Perhaps the strongest advice he gave concerned the pursuit of a doctorate. When Aare Dele Momodu spoke of his desire to pursue a PhD, Professor Adeniyi’s response challenged a growing culture in which academic qualifications are sometimes pursued as symbols of prestige rather than vehicles of inquiry. A PhD earned for the title that follows a name produces a credential without a contribution. A PhD earned out of genuine curiosity produces new knowledge and, more importantly, sustains the kind of intellectual restlessness that defines a thinking life. Professor Adeniyi’s counsel was that one should choose a field that strikes them professionally and personally, something that connects to lived purpose rather than social signalling, because the value of advanced study lies in the questions it forces a person to keep asking long after the degree is conferred.

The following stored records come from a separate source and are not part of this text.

-- ==== Sys2Proof/Machine/Step.lean ====
section
/-! DEFINITION. One step of the block (10_state.md R32). -/

namespace Sys2Proof.Machine

/-- One step: nothing to do leaves the state as it is (IDLE with no request, HALTED). -/
def step (s : State) : Host.Outcome State Fault Refusal :=
  match fetch s with
  | .wait => .next s
  | .run i t => exec i t
  | .done t => .next t

/-- `s` with the opcode-table word `w` as the command the next step takes (log 12). -/
def State.withFetchWord (s : State) (nbits w : Nat) : State := s.present (tableCommand nbits w)

end Sys2Proof.Machine
end

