@[simp] theorem answer_fault (r : Reg) : ((s.answer r).2).fault = s.fault := by
  unfold State.answer; split <;> rfl

@[simp] theorem answer_faultInfo (r : Reg) : ((s.answer r).2).faultInfo = s.faultInfo := by
  unfold State.answer; split <;> rfl

@[simp] theorem answer_buf (r : Reg) : ((s.answer r).2).buf = s.buf := by
  unfold State.answer; split <;> rfl

@[simp] theorem answer_bufDefined (r : Reg) : ((s.answer r).2).bufDefined = s.bufDefined := by
  unfold State.answer; split <;> rfl

@[simp] theorem answer_work (r : Reg) : ((s.answer r).2).work = s.work := by
  unfold State.answer; split <;> rfl

@[simp] theorem answer_trace (r : Reg) : ((s.answer r).2).trace = s.trace := by
  unfold State.answer; split <;> rfl

@[simp] theorem answer_spins (r : Reg) : ((s.answer r).2).spins = s.spins := by
  unfold State.answer; split <;> rfl

@[simp] theorem answer_completions (r : Reg) : ((s.answer r).2).completions = s.completions := by
  unfold State.answer; split <;> rfl

@[simp] theorem answer_bufReads (r : Reg) : ((s.answer r).2).bufReads = s.bufReads := by
  unfold State.answer; split <;> rfl

@[simp] theorem answer_requests (r : Reg) : ((s.answer r).2).requests = s.requests := by
  unfold State.answer; split <;> rfl

@[simp] theorem answers_cfg (r : Reg) (n : Nat) : (State.answers r n s).2.cfg = s.cfg := by
  induction n generalizing s with
  | zero => rfl
  | succ n ih => simp [State.answers, ih]

@[simp] theorem answers_phase (r : Reg) (n : Nat) : (State.answers r n s).2.phase = s.phase := by
  induction n generalizing s with
  | zero => rfl
  | succ n ih => simp [State.answers, ih]

@[simp] theorem answers_initialized (r : Reg) (n : Nat) : (State.answers r n s).2.initialized = s.initialized := by
  induction n generalizing s with
  | zero => rfl
  | succ n ih => simp [State.answers, ih]

@[simp] theorem answers_pending (r : Reg) (n : Nat) : (State.answers r n s).2.pending = s.pending := by
  induction n generalizing s with
  | zero => rfl
  | succ n ih => simp [State.answers, ih]

@[simp] theorem answers_inSession (r : Reg) (n : Nat) : (State.answers r n s).2.inSession = s.inSession := by
  induction n generalizing s with
  | zero => rfl
  | succ n ih => simp [State.answers, ih]

@[simp] theorem answers_fault (r : Reg) (n : Nat) : (State.answers r n s).2.fault = s.fault := by
  induction n generalizing s with
  | zero => rfl
  | succ n ih => simp [State.answers, ih]

@[simp] theorem answers_faultInfo (r : Reg) (n : Nat) : (State.answers r n s).2.faultInfo = s.faultInfo := by
  induction n generalizing s with
  | zero => rfl
  | succ n ih => simp [State.answers, ih]

@[simp] theorem answers_buf (r : Reg) (n : Nat) : (State.answers r n s).2.buf = s.buf := by
  induction n generalizing s with
  | zero => rfl
  | succ n ih => simp [State.answers, ih]

@[simp] theorem answers_bufDefined (r : Reg) (n : Nat) : (State.answers r n s).2.bufDefined = s.bufDefined := by
  induction n generalizing s with
  | zero => rfl
  | succ n ih => simp [State.answers, ih]

@[simp] theorem answers_work (r : Reg) (n : Nat) : (State.answers r n s).2.work = s.work := by
  induction n generalizing s with
  | zero => rfl
  | succ n ih => simp [State.answers, ih]

@[simp] theorem answers_trace (r : Reg) (n : Nat) : (State.answers r n s).2.trace = s.trace := by
  induction n generalizing s with
  | zero => rfl
  | succ n ih => simp [State.answers, ih]

@[simp] theorem answers_spins (r : Reg) (n : Nat) : (State.answers r n s).2.spins = s.spins := by
  induction n generalizing s with
  | zero => rfl
  | succ n ih => simp [State.answers, ih]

Professor Abiodun did not reserve his counsel for matters of scholarship alone. Turning to the younger staff in the room, Professor Adeniyi offered something closer to reassurance than instruction, that everything they are currently going through, the uncertainty, the striving, the sense of being far from where they hope to be, is a phase both he and Aare Dele Momodu have lived through themselves. It was a reminder that ambition rarely moves on a straight or visible timeline. The goals and dreams that feel distant now are not denied, only delayed, and what stands between the present moment and their fulfilment is simply time and dedication, applied without pause.

 

Underneath all these threads, travel, documentation, the meaning of scholarship, was a single, unifying idea about legacy. Legacy isn’t what people say about you. It’s what remains after you leave. This distinction matters because praise is temporary and circumstantial, shaped by mood, politics, and memory’s natural decay. What remains, however, is structural. It is the book on a shelf, the institution still running, the idea still being taught.

This is where the conversation returned, inevitably, to the Centre itself. The library. The scholars’ rooms. The conversations. The institution. Professor Adeniyi appeared genuinely moved by what he encountered, not by the scale of the buildings, but by what the buildings were designed to hold. Perhaps that is why Professor Adeniyi appeared genuinely moved by the Centre. It was never merely about architecture. It was about permanence. Buildings become legacy only when they preserve ideas.

Every visit leaves footprints. Some are physical. Others are intellectual. Professor Abiodun Adeniyi’s visit left the latter.